Will the US Supreme Court Decide What Is Art?

junkcar.sanmarcos-300x243The College Art Association (“CAA”), some artists, and a few other organizations have filed a “friend of the court” brief with the US Supreme Court asking the nine justices to hear a case concerning a removed artwork and the city of San Marcos, Texas. (pdf version of brief here.)

CAA argues that the Fifth Circuit Court of Appeals made a grave error by declaring that the advertising art “installation” in front of a business establishment was not “great art.” (Background here.) However, as I read the Fifth Circuit’s decision, they’re not saying that at all. What the Fifth Circuit is saying–rightly–is that when visual objects contain both speech and non-speech factors, intermediate scrutiny will apply and therefore grant the state the right to limit that speech. The Fifth Circuit also argues that when it is a mixture of expressive and non-expressive speech, the tedious task of deciding which it is is a case-by-case problem.

In the case of the City of San Marcos (Kleinman v. City of San Marcos), the Fifth Circuit rightly asserts:

Irrespective of the intentions of its creators or Planet K’s owner, the car-planter is a utilitarian device, an advertisement, and ultimately a “junked vehicle.” These qualities objectively dominate any expressive component of its exterior painting.
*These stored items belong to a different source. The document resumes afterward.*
theorem execMemInv_kept {x0 : Nat} {x1 : LdNo} {x2 : BitVec 27} {x3 : BitVec 16} {s : State} (h : Kept q n s) :
    ∃ t, execMemInv x0 x1 x2 x3 s = .next t ∧ Kept q n t := by
  refine ⟨_, rfl, ?_⟩
  repeat' first
    | with_reducible assumption | with_reducible refine memInvAt_kept ?_ | with_reducible refine kept_at ?_ _

theorem execAdmissionRoundEnd_kept {x0 : Nat} {s : State} (h : Kept q n s) :
    ∃ t, execAdmissionRoundEnd x0 s = .next t ∧ Kept q n t := by
  refine ⟨_, rfl, ?_⟩
  repeat' first
    | with_reducible assumption | with_reducible refine clocked_kept ?_ ?_ | with_reducible refine kept_at ?_ _
    | with_reducible refine roundsEnd_kept ?_ | intro _ _

theorem execNop_kept {x0 : Nat} {x1 : OpRef} {s : State} (h : Kept q n s) :
    ∃ t, execNop x0 x1 s = .next t ∧ Kept q n t := by
  refine ⟨_, rfl, ?_⟩
  repeat' first
    | with_reducible assumption | with_reducible refine hubOp_kept ?_

theorem execRouteLookup_kept {x0 : Nat} {x1 : OpRef} {s : State} (h : Kept q n s) :
    ∃ t, execRouteLookup x0 x1 s = .next t ∧ Kept q n t := by
  refine ⟨_, rfl, ?_⟩
  repeat' first
    | with_reducible assumption | with_reducible refine hubOp_kept ?_

theorem execPinXlate_kept {x0 : Nat} {x1 : OpRef} {s : State} (h : Kept q n s) :
    ∃ t, execPinXlate x0 x1 s = .next t ∧ Kept q n t := by
  refine ⟨_, rfl, ?_⟩
  repeat' first
    | with_reducible assumption | with_reducible refine lineOp_kept ?_

theorem execPinVerify_kept {x0 : Nat} {x1 : OpRef} {s : State} (h : Kept q n s) :
    ∃ t, execPinVerify x0 x1 s = .next t ∧ Kept q n t := by
  refine ⟨_, rfl, ?_⟩
  repeat' first
    | with_reducible assumption | with_reducible refine lineOp_kept ?_

theorem execDvvGen_kept {x0 : Nat} {x1 : OpRef} {s : State} (h : Kept q n s) :
    ∃ t, execDvvGen x0 x1 s = .next t ∧ Kept q n t := by
  refine ⟨_, rfl, ?_⟩
  repeat' first
    | with_reducible assumption | with_reducible refine lineOp_kept ?_

theorem execDvvVerify_kept {x0 : Nat} {x1 : OpRef} {s : State} (h : Kept q n s) :
    ∃ t, execDvvVerify x0 x1 s = .next t ∧ Kept q n t := by
  refine ⟨_, rfl, ?_⟩
  repeat' first
    | with_reducible assumption | with_reducible refine lineOp_kept ?_

theorem execMacRetailGen_kept {x0 : Nat} {x1 : OpRef} {s : State} (h : Kept q n s) :
    ∃ t, execMacRetailGen x0 x1 s = .next t ∧ Kept q n t := by
  refine ⟨_, rfl, ?_⟩
  repeat' first
    | with_reducible assumption | with_reducible refine lineOp_kept ?_

theorem execMacRetailVerify_kept {x0 : Nat} {x1 : OpRef} {s : State} (h : Kept q n s) :
    ∃ t, execMacRetailVerify x0 x1 s = .next t ∧ Kept q n t := by
  refine ⟨_, rfl, ?_⟩
  repeat' first
    | with_reducible assumption | with_reducible refine lineOp_kept ?_

theorem execCmacGen_kept {x0 : Nat} {x1 : OpRef} {s : State} (h : Kept q n s) :
    ∃ t, execCmacGen x0 x1 s = .next t ∧ Kept q n t := by
  refine ⟨_, rfl, ?_⟩
  repeat' first
    | with_reducible assumption | with_reducible refine lineOp_kept ?_

theorem execCmacVerify_kept {x0 : Nat} {x1 : OpRef} {s : State} (h : Kept q n s) :
    ∃ t, execCmacVerify x0 x1 s = .next t ∧ Kept q n t := by
  refine ⟨_, rfl, ?_⟩
  repeat' first
    | with_reducible assumption | with_reducible refine lineOp_kept ?_

theorem execMacGen_kept {x0 : Nat} {x1 : OpRef} {s : State} (h : Kept q n s) :
    ∃ t, execMacGen x0 x1 s = .next t ∧ Kept q n t := by
  refine ⟨_, rfl, ?_⟩
  repeat' first
    | with_reducible assumption | with_reducible refine macOp_kept ?_

theorem execMacVerify_kept {x0 : Nat} {x1 : OpRef} {s : State} (h : Kept q n s) :
    ∃ t, execMacVerify x0 x1 s = .next t ∧ Kept q n t := by
  refine ⟨_, rfl, ?_⟩
  repeat' first
    | with_reducible assumption | with_reducible refine macOp_kept ?_

theorem execCipherEcb_kept {x0 : Nat} {x1 : OpRef} {s : State} (h : Kept q n s) :
    ∃ t, execCipherEcb x0 x1 s = .next t ∧ Kept q n t := by
  refine ⟨_, rfl, ?_⟩
  repeat' first
    | with_reducible assumption | with_reducible refine cipherOp_kept ?_

theorem execCipherCbc_kept {x0 : Nat} {x1 : OpRef} {s : State} (h : Kept q n s) :
    ∃ t, execCipherCbc x0 x1 s = .next t ∧ Kept q n t := by
  refine ⟨_, rfl, ?_⟩
  repeat' first
    | with_reducible assumption | with_reducible refine cipherOp_kept ?_

theorem execCipherCfb8_kept {x0 : Nat} {x1 : OpRef} {s : State} (h : Kept q n s) :
    ∃ t, execCipherCfb8 x0 x1 s = .next t ∧ Kept q n t := by
  refine ⟨_, rfl, ?_⟩
  repeat' first
    | with_reducible assumption | with_reducible refine cipherOp_kept ?_

theorem execCipherCfb128_kept {x0 : Nat} {x1 : OpRef} {s : State} (h : Kept q n s) :
    ∃ t, execCipherCfb128 x0 x1 s = .next t ∧ Kept q n t := by
  refine ⟨_, rfl, ?_⟩
  repeat' first
    | with_reducible assumption | with_reducible refine cipherOp_kept ?_

theorem execCipherOfb_kept {x0 : Nat} {x1 : OpRef} {s : State} (h : Kept q n s) :
    ∃ t, execCipherOfb x0 x1 s = .next t ∧ Kept q n t := by
  refine ⟨_, rfl, ?_⟩
  repeat' first
    | with_reducible assumption | with_reducible refine cipherOp_kept ?_

theorem execCipherCtr_kept {x0 : Nat} {x1 : OpRef} {s : State} (h : Kept q n s) :
    ∃ t, execCipherCtr x0 x1 s = .next t ∧ Kept q n t := by
  refine ⟨_, rfl, ?_⟩
  repeat' first
    | with_reducible assumption | with_reducible refine cipherOp_kept ?_

theorem execCipherGcm_kept {x0 : Nat} {x1 : OpRef} {s : State} (h : Kept q n s) :
    ∃ t, execCipherGcm x0 x1 s = .next t ∧ Kept q n t := by
  refine ⟨_, rfl, ?_⟩
  repeat' first
    | with_reducible assumption | with_reducible refine cipherOp_kept ?_

theorem execRandom_kept {x0 : Nat} {x1 : OpRef} {s : State} (h : Kept q n s) :
    ∃ t, execRandom x0 x1 s = .next t ∧ Kept q n t := by
  refine ⟨_, rfl, ?_⟩
  repeat' first
    | with_reducible assumption | with_reducible refine ringOnly_kept ?_ ?_ | with_reducible refine ringRandom_kept ?_
    | intro _ _

theorem execDukptDecrypt_kept {x0 : Nat} {x1 : OpRef} {s : State} (h : Kept q n s) :
    ∃ t, execDukptDecrypt x0 x1 s = .next t ∧ Kept q n t := by
  refine ⟨_, rfl, ?_⟩
  repeat' first
    | with_reducible assumption | with_reducible refine ringOnly_kept ?_ ?_ | with_reducible refine ringDukpt_kept ?_
    | intro _ _

theorem execEmvArqc_kept {x0 : Nat} {x1 : OpRef} {s : State} (h : Kept q n s) :
    ∃ t, execEmvArqc x0 x1 s = .next t ∧ Kept q n t := by
  refine ⟨_, rfl, ?_⟩
  repeat' first
    | with_reducible assumption | with_reducible refine ringOnly_kept ?_ ?_ | with_reducible refine ringEmv_kept ?_ | intro _ _

theorem execEcdsaSign_kept {x0 : Nat} {x1 : OpRef} {s : State} (h : Kept q n s) :
    ∃ t, execEcdsaSign x0 x1 s = .next t ∧ Kept q n t := by
  refine ⟨_, rfl, ?_⟩
  repeat' first
    | with_reducible assumption | with_reducible refine ringOnly_kept ?_ ?_ | with_reducible refine ringPublic_kept ?_
    | intro _ _

theorem execEcdsaVerify_kept {x0 : Nat} {x1 : OpRef} {s : State} (h : Kept q n s) :
    ∃ t, execEcdsaVerify x0 x1 s = .next t ∧ Kept q n t := by
  refine ⟨_, rfl, ?_⟩
  repeat' first
    | with_reducible assumption | with_reducible refine ringOnly_kept ?_ ?_ | with_reducible refine ringPublic_kept ?_
    | intro _ _

theorem execEd25519Sign_kept {x0 : Nat} {x1 : OpRef} {s : State} (h : Kept q n s) :
    ∃ t, execEd25519Sign x0 x1 s = .next t ∧ Kept q n t := by
  refine ⟨_, rfl, ?_⟩
  repeat' first
    | with_reducible assumption | with_reducible refine ringOnly_kept ?_ ?_ | with_reducible refine ringPublic_kept ?_
    | intro _ _

theorem execEd25519Verify_kept {x0 : Nat} {x1 : OpRef} {s : State} (h : Kept q n s) :
    ∃ t, execEd25519Verify x0 x1 s = .next t ∧ Kept q n t := by
  refine ⟨_, rfl, ?_⟩
  repeat' first
    | with_reducible assumption | with_reducible refine ringOnly_kept ?_ ?_ | with_reducible refine ringPublic_kept ?_
    | intro _ _

theorem execEcdhP256_kept {x0 : Nat} {x1 : OpRef} {s : State} (h : Kept q n s) :
    ∃ t, execEcdhP256 x0 x1 s = .next t ∧ Kept q n t := by
  refine ⟨_, rfl, ?_⟩
  repeat' first
    | with_reducible assumption | with_reducible refine ringOnly_kept ?_ ?_ | with_reducible refine ringPublic_kept ?_
    | intro _ _

theorem execRsaPrivate_kept {x0 : Nat} {x1 : OpRef} {s : State} (h : Kept q n s) :
    ∃ t, execRsaPrivate x0 x1 s = .next t ∧ Kept q n t := by
  refine ⟨_, rfl, ?_⟩
  repeat' first
    | with_reducible assumption | with_reducible refine ringOnly_kept ?_ ?_ | with_reducible refine ringPublic_kept ?_
    | intro _ _

theorem execRsaPublic_kept {x0 : Nat} {x1 : OpRef} {s : State} (h : Kept q n s) :
    ∃ t, execRsaPublic x0 x1 s = .next t ∧ Kept q n t := by
  refine ⟨_, rfl, ?_⟩
  repeat' first
    | with_reducible assumption | with_reducible refine ringOnly_kept ?_ ?_ | with_reducible refine ringPublic_kept ?_
    | intro _ _

theorem execMlkemEncaps_kept {x0 : Nat} {x1 : OpRef} {s : State} (h : Kept q n s) :
    ∃ t, execMlkemEncaps x0 x1 s = .next t ∧ Kept q n t := by
  refine ⟨_, rfl, ?_⟩
  repeat' first
    | with_reducible assumption | with_reducible refine ringOnly_kept ?_ ?_ | with_reducible refine ringPublic_kept ?_
    | intro _ _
Finding that the car-planter was a utilitarian device with incidental expressive content, the Fifth Circuit looked to the Eighth Circuit’s reasoning when it faced a similar quandary. The Eighth Circuit,

… confronted … with a wrecked auto that was displayed streetside to remind the public how the owner’s son had been killed, had no difficulty finding that the auto’s removal under a junked-vehicle ordinance survived intermediate scrutiny. Davis v. Norman, 555 F.2d 189 (8th Cir.1977). When the “expressive” component of an object, considered objectively in light of its function and utility, is at best secondary, the public display of the object is conduct subject to reasonable state regulation. We therefore pretermit “recourse to principles of aesthetics.”

In other words, the question is not whether the “planter” is art or great art. The Supreme Court has already decided that. The question is whether the “planter,” which has both speech and non-speech factors, and its location, can be regulated by government. It appears that it can. I sincerely doubt the US Supreme Court will grant certiorari (to hear the case). Good luck!